→ **Task instructions**
From the line containing "order (R62). -/" down to the line containing "else Memory.read s.img (4 * p.toNat" in the records below, reproduce every line exactly, ends included, and omit all others.

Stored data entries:

-- ==== Sys2Proof/Machine/Memory.lean ====
section
/-! DEFINITION. The Tag Image as a list of (offset, byte) pairs in one canonical form, and its named operations
(spec/10_state.md R34; spec/20_memory.md R60 to R65). -/

namespace Sys2Proof.Machine

/-- The Tag Image: the offsets whose byte differs from `unlistedByte`, strictly rising. -/
abbrev Memory := List Host.Cell

/-- What an offset that the list does not name reads as. DESIGN CHOICE, log 11: the spec gives the block no image of its
own (R34); after the first HOST_LOAD every one of the 572 bytes is the host's. -/
@[simp] abbrev unlistedByte : Byte := 0x00#8

/-- The canonical form from offset `lo` on: offsets rise strictly, lie in the image, and no entry is `unlistedByte`. -/
def Memory.wfFrom (lo : Nat) : Memory → Bool
  | [] => true
  | (a, b) :: rest => decide (lo ≤ a) && decide (a < imgBytes) && (b != unlistedByte) && Memory.wfFrom (a + 1) rest

/-- The canonical form: equal images are equal lists. -/
def Memory.wf (m : Memory) : Bool := Memory.wfFrom 0 m

/-- `IMG[a]` of R11. -/
def Memory.read : Memory → Nat → Byte
  | [], _ => unlistedByte
  | (k, b) :: rest, a => if k = a then b else Memory.read rest a

/-- The list without any entry for offset `a`. -/
def Memory.erase : Memory → Nat → Memory
  | [], _ => []
  | (k, b) :: rest, a => if k = a then Memory.erase rest a else (k, b) :: Memory.erase rest a

/-- The list with an entry put before the first higher offset. -/
def Memory.insert : Memory → Nat → Byte → Memory
  | [], a, b => [(a, b)]
  | (k, c) :: rest, a, b => if a < k then (a, b) :: (k, c) :: rest else (k, c) :: Memory.insert rest a b

/-- `IMG[a] <- b`: writing what an unlisted offset reads as removes the entry. -/
def Memory.write (m : Memory) (a : Nat) (b : Byte) : Memory :=
  if b = unlistedByte then Memory.erase m a else Memory.insert (Memory.erase m a) a b

/-- `MemWrite(a, n, v)` of R11, `n` the length of `v`: bytes in ascending offset order (R62). -/
def Memory.writeBytes (m : Memory) (a : Nat) : List Byte → Memory
  | [] => m
  | b :: rest => Memory.writeBytes (Memory.write m a b) (a + 1) rest

/-- `IMG[a+i] <- IMG[a+i] | v[i]`: the OR of a WRITE to page 2 or 3 (R154, R155). -/
def Memory.orBytes (m : Memory) (a : Nat) : List Byte → Memory
  | [] => m
  | b :: rest => Memory.orBytes (Memory.write m a (Memory.read m a ||| b)) (a + 1) rest

/-- The image whose bytes from offset `a` on are the given ones. -/
def Memory.ofBytesFrom (a : Nat) : List Byte → Memory
  | [] => []
  | b :: rest => if b = unlistedByte then Memory.ofBytesFrom (a + 1) rest else (a, b) :: Memory.ofBytesFrom (a + 1) rest

/-- The image of the 572 bytes a HOST_LOAD carries (R196). -/
def Memory.ofImage (img : Vector Byte 572) : Memory := Memory.ofBytesFrom 0 img.toList

/-- `REPAIR` (R116): BCC0 and BCC1 from the UID bytes, no other byte. -/
def Memory.repair (m : Memory) : Memory :=
  Memory.write
    (Memory.write m bcc0Offset (Memory.read m 0 ^^^ Memory.read m 1 ^^^ Memory.read m 2 ^^^ bcc0Constant))
    bcc1Offset (Memory.read m 4 ^^^ Memory.read m 5 ^^^ Memory.read m 6 ^^^ Memory.read m 7)

end Sys2Proof.Machine
end

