/-- READ of a window inside the image: 16 bytes, each as stored but for the PWD and PACK pages outside BACKDOOR, the
spec's own decision D7 (R130, R132). -/
def Obligations.ReadGivesTheStoredBytesButThePassword : Prop :=
  ∀ (p : Byte) (s : State), p.toNat ≤ readCeil s → p.toNat ≤ 139 →
    (s.bd = true ∨ s.params.pwdReadPolicy = .mask ∨ (p.toNat ≠ 133 ∧ p.toNat ≠ 134)) →
    ∃ bytes : List Byte, exec (.read p) s = .next { s with outbox := s.outbox ++ [.respond bytes] } ∧
      bytes.length = 16 ∧
      ∀ i, i < 16 → bytes[i]? =
        some (if s.bd = false ∧ 532 ≤ 4 * p.toNat + i ∧ 4 * p.toNat + i ≤ 539 then 0x00#8
          else Memory.read s.img (4 * p.toNat + i))

/-- R135, every form: FAST_READ answers NAK or its inclusive range of pages, and changes nothing. That it masks pages 133
and 134 outside BACKDOOR is the spec's own decision D7. -/
def Obligations.FastReadAnswersItsRangeOrNak : Prop :=
  ∀ (a b : Byte) (s : State), ¬(a = 133#8 ∧ b = 134#8) → ∃ bytes : List Byte,
    exec (.fastRead a b) s = .next { s with outbox := s.outbox ++ [.respond bytes] } ∧
    bytes =
      if b.toNat < a.toNat ∨ (if s.bd then s.params.fastReadCeilBackdoor.val else 134) < b.toNat then [0x00#8]
      else (List.range (b.toNat + 1 - a.toNat)).flatMap fun j =>
        if s.bd = false ∧ (a.toNat + j = 133 ∨ a.toNat + j = 134) then [0x00#8, 0x00#8, 0x00#8, 0x00#8]
        else [Memory.read s.img (4 * (a.toNat + j)), Memory.read s.img (4 * (a.toNat + j) + 1),
          Memory.read s.img (4 * (a.toNat + j) + 2), Memory.read s.img (4 * (a.toNat + j) + 3)]

/-- FAST_READ inside its ceiling: 4 bytes a page in ascending order, each as stored but for the PWD and PACK pages outside
BACKDOOR, the spec's own decision D7 (R62, R132, R135). -/
def Obligations.FastReadGivesTheStoredBytesButThePassword : Prop :=
  ∀ (a b : Byte) (s : State), ¬(a = 133#8 ∧ b = 134#8) → a.toNat ≤ b.toNat → b.toNat ≤ fastReadCeil s →
    ∃ bytes : List Byte, exec (.fastRead a b) s = .next { s with outbox := s.outbox ++ [.respond bytes] } ∧
      bytes.length = 4 * (b.toNat - a.toNat + 1) ∧
      ∀ i, i < 4 * (b.toNat - a.toNat + 1) → bytes[i]? =
        some (if s.bd = false ∧ 532 ≤ 4 * a.toNat + i ∧ 4 * a.toNat + i ≤ 539 then 0x00#8
          else Memory.read s.img (4 * a.toNat + i))

/-- R140: READ_SIG returns bytes 540 to 571 in every mode, whatever its argument byte (the argument is the spec's own decision
D23). -/
def Obligations.ReadSigGivesTheSignature : Prop :=
  ∀ (a : Byte) (s : State),
    exec (.readSig a) s =
      .next { s with outbox := s.outbox ++ [.respond ((List.range 32).map fun i => Memory.read s.img (540 + i))] }

/-- R142: GET_VERSION returns the 8 bytes VERSION_BYTES, whatever the mode and the image. -/
def Obligations.GetVersionGivesTheVersionBytes : Prop :=
  ∀ s : State, s.params.versionBytes.toList.length = 8 ∧
    exec .getVersion s = .next { s with outbox := s.outbox ++ [.respond s.params.versionBytes.toList] }

/-- READ, FAST_READ, READ_SIG and GET_VERSION change no state, and repeating one gives the same response (R66). -/
def Obligations.ReadCommandsAreIdempotent : Prop :=
  ∀ (i : Instr) (s : State), i.wf = true →
    ((∃ p, i = .read p) ∨ (∃ a b, i = .fastRead a b) ∨ (∃ a, i = .readSig a) ∨ i = .getVersion) →
    ∃ bytes : List Byte, ∀ earlier : List Output,
      exec i { s with outbox := earlier } = .next { s with outbox := earlier ++ [.respond bytes] }

/-- Outside BACKDOOR the four read commands do not depend on the PWD and PACK pages: two images that differ only there give
the same response (R132, R69; the masking is the spec's own decision D7). -/
def Obligations.PasswordPagesDoNotLeakThroughReads : Prop :=
  ∀ (i : Instr) (s : State) (m : Memory), s.bd = false → i.wf = true →
    ((∃ p, i = .read p) ∨ (∃ a b, i = .fastRead a b) ∨ (∃ a, i = .readSig a) ∨ i = .getVersion) →
    (∀ a, ¬(532 ≤ a ∧ a ≤ 539) → Memory.read m a = Memory.read s.img a) →
    ∃ bytes : List Byte,
      exec i s = .next { s with outbox := s.outbox ++ [.respond bytes] } ∧
      exec i { s with img := m } = .next { s with img := m, outbox := s.outbox ++ [.respond bytes] }

/-! ## WRITE -/

/-- R151, R154 to R157: an accepted WRITE, every form: the four bytes of its page, DIRTY and ACK; nothing else changes. -/
def Obligations.AcceptedWriteStoresItsPage : Prop :=
  ∀ (p d0 d1 d2 d3 : Byte) (s : State),
    p.toNat ≤ (if s.bd then s.params.writeCeilBackdoor.val else 134) →
    (s.bd = true ∨ s.lp.getLsbD p.toNat = false) →
    ∃ m : Memory,
      exec (.write p d0 d1 d2 d3) s =
        .next { s with img := m, dirty := true, outbox := s.outbox ++ [.respond [0x0A#8]] } ∧
      (∀ x, ¬(pageOffset (pageNum p) ≤ x ∧ x < pageOffset (pageNum p) + 4) → Memory.read m x = Memory.read s.img x) ∧
      ∀ i, i < 4 →
        let d := [d0, d1, d2, d3].getD i 0x00#8
        let old := Memory.read s.img (pageOffset (pageNum p) + i)
        Memory.read m (pageOffset (pageNum p) + i) =
          if s.bd = true ∧ s.params.backdoorRawConfigWrite = true then d
          else if p.toNat = 2 then
            (if s.params.page2OrScope = .lockBytesOnly ∧ i < 2 then old else old ||| d)
          else if p.toNat = 3 then old ||| d
          else d
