-- ==== Sys2Proof/Laws/State.lean ====
section
/-! SUPPORT. One lemma per field of State per named update, so that no proof unfolds a record update. -/

namespace Sys2Proof.Machine

@[simp] theorem setDirty_params (v : Bool) (s : State) : (setDirty v s).params = s.params := rfl
@[simp] theorem setDirty_imageLoaded (v : Bool) (s : State) : (setDirty v s).imageLoaded = s.imageLoaded := rfl
@[simp] theorem setDirty_img (v : Bool) (s : State) : (setDirty v s).img = s.img := rfl
@[simp] theorem setDirty_auth (v : Bool) (s : State) : (setDirty v s).auth = s.auth := rfl
@[simp] theorem setDirty_bd (v : Bool) (s : State) : (setDirty v s).bd = s.bd := rfl
@[simp] theorem setDirty_dirty (v : Bool) (s : State) : (setDirty v s).dirty = v := rfl
@[simp] theorem setDirty_lp (v : Bool) (s : State) : (setDirty v s).lp = s.lp := rfl
@[simp] theorem setDirty_inbox (v : Bool) (s : State) : (setDirty v s).inbox = s.inbox := rfl
@[simp] theorem setDirty_outbox (v : Bool) (s : State) : (setDirty v s).outbox = s.outbox := rfl

@[simp] theorem setBackdoor_params (v : Bool) (s : State) : (setBackdoor v s).params = s.params := rfl
@[simp] theorem setBackdoor_imageLoaded (v : Bool) (s : State) : (setBackdoor v s).imageLoaded = s.imageLoaded := rfl
@[simp] theorem setBackdoor_img (v : Bool) (s : State) : (setBackdoor v s).img = s.img := rfl
@[simp] theorem setBackdoor_auth (v : Bool) (s : State) : (setBackdoor v s).auth = s.auth := rfl
@[simp] theorem setBackdoor_bd (v : Bool) (s : State) : (setBackdoor v s).bd = v := rfl
@[simp] theorem setBackdoor_dirty (v : Bool) (s : State) : (setBackdoor v s).dirty = s.dirty := rfl
@[simp] theorem setBackdoor_lp (v : Bool) (s : State) : (setBackdoor v s).lp = s.lp := rfl
@[simp] theorem setBackdoor_inbox (v : Bool) (s : State) : (setBackdoor v s).inbox = s.inbox := rfl
@[simp] theorem setBackdoor_outbox (v : Bool) (s : State) : (setBackdoor v s).outbox = s.outbox := rfl

@[simp] theorem setAuth_params (v : Bool) (s : State) : (setAuth v s).params = s.params := rfl
@[simp] theorem setAuth_imageLoaded (v : Bool) (s : State) : (setAuth v s).imageLoaded = s.imageLoaded := rfl
@[simp] theorem setAuth_img (v : Bool) (s : State) : (setAuth v s).img = s.img := rfl
@[simp] theorem setAuth_auth (v : Bool) (s : State) : (setAuth v s).auth = v := rfl
@[simp] theorem setAuth_bd (v : Bool) (s : State) : (setAuth v s).bd = s.bd := rfl
@[simp] theorem setAuth_dirty (v : Bool) (s : State) : (setAuth v s).dirty = s.dirty := rfl
@[simp] theorem setAuth_lp (v : Bool) (s : State) : (setAuth v s).lp = s.lp := rfl
@[simp] theorem setAuth_inbox (v : Bool) (s : State) : (setAuth v s).inbox = s.inbox := rfl
@[simp] theorem setAuth_outbox (v : Bool) (s : State) : (setAuth v s).outbox = s.outbox := rfl

@[simp] theorem emit_params (o : Output) (s : State) : (emit o s).params = s.params := rfl
@[simp] theorem emit_imageLoaded (o : Output) (s : State) : (emit o s).imageLoaded = s.imageLoaded := rfl
@[simp] theorem emit_img (o : Output) (s : State) : (emit o s).img = s.img := rfl
@[simp] theorem emit_auth (o : Output) (s : State) : (emit o s).auth = s.auth := rfl
@[simp] theorem emit_bd (o : Output) (s : State) : (emit o s).bd = s.bd := rfl
@[simp] theorem emit_dirty (o : Output) (s : State) : (emit o s).dirty = s.dirty := rfl
@[simp] theorem emit_lp (o : Output) (s : State) : (emit o s).lp = s.lp := rfl
@[simp] theorem emit_inbox (o : Output) (s : State) : (emit o s).inbox = s.inbox := rfl
@[simp] theorem emit_outbox (o : Output) (s : State) : (emit o s).outbox = s.outbox ++ [o] := rfl

@[simp] theorem respond_params (bytes : List Byte) (s : State) : (respond bytes s).params = s.params := rfl
@[simp] theorem respond_imageLoaded (bytes : List Byte) (s : State) : (respond bytes s).imageLoaded = s.imageLoaded := rfl
@[simp] theorem respond_img (bytes : List Byte) (s : State) : (respond bytes s).img = s.img := rfl
@[simp] theorem respond_auth (bytes : List Byte) (s : State) : (respond bytes s).auth = s.auth := rfl
@[simp] theorem respond_bd (bytes : List Byte) (s : State) : (respond bytes s).bd = s.bd := rfl
@[simp] theorem respond_dirty (bytes : List Byte) (s : State) : (respond bytes s).dirty = s.dirty := rfl
@[simp] theorem respond_lp (bytes : List Byte) (s : State) : (respond bytes s).lp = s.lp := rfl
@[simp] theorem respond_inbox (bytes : List Byte) (s : State) : (respond bytes s).inbox = s.inbox := rfl
@[simp] theorem respond_outbox (bytes : List Byte) (s : State) : (respond bytes s).outbox = s.outbox ++ [.respond bytes] := rfl

@[simp] theorem nak_params (s : State) : (nak s).params = s.params := rfl
@[simp] theorem nak_imageLoaded (s : State) : (nak s).imageLoaded = s.imageLoaded := rfl
@[simp] theorem nak_img (s : State) : (nak s).img = s.img := rfl
@[simp] theorem nak_auth (s : State) : (nak s).auth = s.auth := rfl
@[simp] theorem nak_bd (s : State) : (nak s).bd = s.bd := rfl
@[simp] theorem nak_dirty (s : State) : (nak s).dirty = s.dirty := rfl
@[simp] theorem nak_lp (s : State) : (nak s).lp = s.lp := rfl
@[simp] theorem nak_inbox (s : State) : (nak s).inbox = s.inbox := rfl
@[simp] theorem nak_outbox (s : State) : (nak s).outbox = s.outbox ++ [.respond [0x00#8]] := rfl

@[simp] theorem ack_params (s : State) : (ack s).params = s.params := rfl
@[simp] theorem ack_imageLoaded (s : State) : (ack s).imageLoaded = s.imageLoaded := rfl
@[simp] theorem ack_img (s : State) : (ack s).img = s.img := rfl
@[simp] theorem ack_auth (s : State) : (ack s).auth = s.auth := rfl
@[simp] theorem ack_bd (s : State) : (ack s).bd = s.bd := rfl
@[simp] theorem ack_dirty (s : State) : (ack s).dirty = s.dirty := rfl
@[simp] theorem ack_lp (s : State) : (ack s).lp = s.lp := rfl
@[simp] theorem ack_inbox (s : State) : (ack s).inbox = s.inbox := rfl
@[simp] theorem ack_outbox (s : State) : (ack s).outbox = s.outbox ++ [.respond [0x0A#8]] := rfl

@[simp] theorem persistImage_params (s : State) : (persistImage s).params = s.params := rfl
@[simp] theorem persistImage_imageLoaded (s : State) : (persistImage s).imageLoaded = s.imageLoaded := rfl
@[simp] theorem persistImage_img (s : State) : (persistImage s).img = s.img := rfl
@[simp] theorem persistImage_auth (s : State) : (persistImage s).auth = s.auth := rfl
@[simp] theorem persistImage_bd (s : State) : (persistImage s).bd = s.bd := rfl
@[simp] theorem persistImage_dirty (s : State) : (persistImage s).dirty = s.dirty := rfl
@[simp] theorem persistImage_lp (s : State) : (persistImage s).lp = s.lp := rfl
@[simp] theorem persistImage_inbox (s : State) : (persistImage s).inbox = s.inbox := rfl
@[simp] theorem persistImage_outbox (s : State) : (persistImage s).outbox = s.outbox ++ [.persist s.img] := rfl

@[simp] theorem recomputeLocks_params (s : State) : (recomputeLocks s).params = s.params := rfl
@[simp] theorem recomputeLocks_imageLoaded (s : State) : (recomputeLocks s).imageLoaded = s.imageLoaded := rfl
@[simp] theorem recomputeLocks_img (s : State) : (recomputeLocks s).img = s.img := rfl
@[simp] theorem recomputeLocks_auth (s : State) : (recomputeLocks s).auth = s.auth := rfl
@[simp] theorem recomputeLocks_bd (s : State) : (recomputeLocks s).bd = s.bd := rfl
@[simp] theorem recomputeLocks_dirty (s : State) : (recomputeLocks s).dirty = s.dirty := rfl
@[simp] theorem recomputeLocks_lp (s : State) : (recomputeLocks s).lp = locks s.params s.img s.auth := rfl
@[simp] theorem recomputeLocks_inbox (s : State) : (recomputeLocks s).inbox = s.inbox := rfl
@[simp] theorem recomputeLocks_outbox (s : State) : (recomputeLocks s).outbox = s.outbox := rfl

@[simp] theorem repairImage_params (s : State) : (repairImage s).params = s.params := rfl
@[simp] theorem repairImage_imageLoaded (s : State) : (repairImage s).imageLoaded = s.imageLoaded := rfl
@[simp] theorem repairImage_img (s : State) : (repairImage s).img = Memory.repair s.img := rfl
@[simp] theorem repairImage_auth (s : State) : (repairImage s).auth = s.auth := rfl
@[simp] theorem repairImage_bd (s : State) : (repairImage s).bd = s.bd := rfl
@[simp] theorem repairImage_dirty (s : State) : (repairImage s).dirty = s.dirty := rfl
@[simp] theorem repairImage_lp (s : State) : (repairImage s).lp = s.lp := rfl
@[simp] theorem repairImage_inbox (s : State) : (repairImage s).inbox = s.inbox := rfl
@[simp] theorem repairImage_outbox (s : State) : (repairImage s).outbox = s.outbox := rfl

@[simp] theorem init_params (s : State) : (init s).params = s.params := rfl
@[simp] theorem init_imageLoaded (s : State) : (init s).imageLoaded = s.imageLoaded := rfl
@[simp] theorem init_img (s : State) : (init s).img = Memory.repair s.img := rfl
@[simp] theorem init_auth (s : State) : (init s).auth = false := rfl
@[simp] theorem init_bd (s : State) : (init s).bd = false := rfl
@[simp] theorem init_dirty (s : State) : (init s).dirty = s.dirty := rfl
@[simp] theorem init_lp (s : State) : (init s).lp = locks s.params (Memory.repair s.img) false := rfl
@[simp] theorem init_inbox (s : State) : (init s).inbox = s.inbox := rfl
@[simp] theorem init_outbox (s : State) : (init s).outbox = s.outbox := rfl

@[simp] theorem loadImage_params (m : Memory) (s : State) : (loadImage m s).params = s.params := rfl
@[simp] theorem loadImage_imageLoaded (m : Memory) (s : State) : (loadImage m s).imageLoaded = true := rfl
@[simp] theorem loadImage_img (m : Memory) (s : State) : (loadImage m s).img = Memory.repair m := rfl
@[simp] theorem loadImage_auth (m : Memory) (s : State) : (loadImage m s).auth = false := rfl
@[simp] theorem loadImage_bd (m : Memory) (s : State) : (loadImage m s).bd = false := rfl
@[simp] theorem loadImage_dirty (m : Memory) (s : State) : (loadImage m s).dirty = false := rfl
@[simp] theorem loadImage_lp (m : Memory) (s : State) : (loadImage m s).lp = locks s.params (Memory.repair m) false := rfl
@[simp] theorem loadImage_inbox (m : Memory) (s : State) : (loadImage m s).inbox = s.inbox := rfl
@[simp] theorem loadImage_outbox (m : Memory) (s : State) : (loadImage m s).outbox = s.outbox := rfl

end Sys2Proof.Machine
end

→ **Output of the exercise**
/-- `MemWrite(a, n, v)` of R11, `n` the length of `v`: bytes in ascending offset order (R62). -/
def Memory.writeBytes (m : Memory) (a : Nat) : List Byte → Memory
  | [] => m
  | b :: rest => Memory.writeBytes (Memory.write m a b) (a + 1) rest

/-- `IMG[a+i] <- IMG[a+i] | v[i]`: the OR of a WRITE to page 2 or 3 (R154, R155). -/
def Memory.orBytes (m : Memory) (a : Nat) : List Byte → Memory
  | [] => m
  | b :: rest => Memory.orBytes (Memory.write m a (Memory.read m a ||| b)) (a + 1) rest

/-- The image whose bytes from offset `a` on are the given ones. -/
def Memory.ofBytesFrom (a : Nat) : List Byte → Memory
  | [] => []
  | b :: rest => if b = unlistedByte then Memory.ofBytesFrom (a + 1) rest else (a, b) :: Memory.ofBytesFrom (a + 1) rest

/-- The image of the 572 bytes a HOST_LOAD carries (R196). -/
def Memory.ofImage (img : Vector Byte 572) : Memory := Memory.ofBytesFrom 0 img.toList

/-- `REPAIR` (R116): BCC0 and BCC1 from the UID bytes, no other byte. -/
def Memory.repair (m : Memory) : Memory :=
  Memory.write
    (Memory.write m bcc0Offset (Memory.read m 0 ^^^ Memory.read m 1 ^^^ Memory.read m 2 ^^^ bcc0Constant))
    bcc1Offset (Memory.read m 4 ^^^ Memory.read m 5 ^^^ Memory.read m 6 ^^^ Memory.read m 7)

end Sys2Proof.Machine
end

/-- READ of a window inside the image: 16 bytes, each as stored but for the PWD and PACK pages outside BACKDOOR, the
spec's own decision D7 (R130, R132). -/
def Obligations.ReadGivesTheStoredBytesButThePassword : Prop :=
  ∀ (p : Byte) (s : State), p.toNat ≤ readCeil s → p.toNat ≤ 139 →
    (s.bd = true ∨ s.params.pwdReadPolicy = .mask ∨ (p.toNat ≠ 133 ∧ p.toNat ≠ 134)) →
    ∃ bytes : List Byte, exec (.read p) s = .next { s with outbox := s.outbox ++ [.respond bytes] } ∧
      bytes.length = 16 ∧
      ∀ i, i < 16 → bytes[i]? =
        some (if s.bd = false ∧ 532 ≤ 4 * p.toNat + i ∧ 4 * p.toNat + i ≤ 539 then 0x00#8
          else Memory.read s.img (4 * p.toNat + i))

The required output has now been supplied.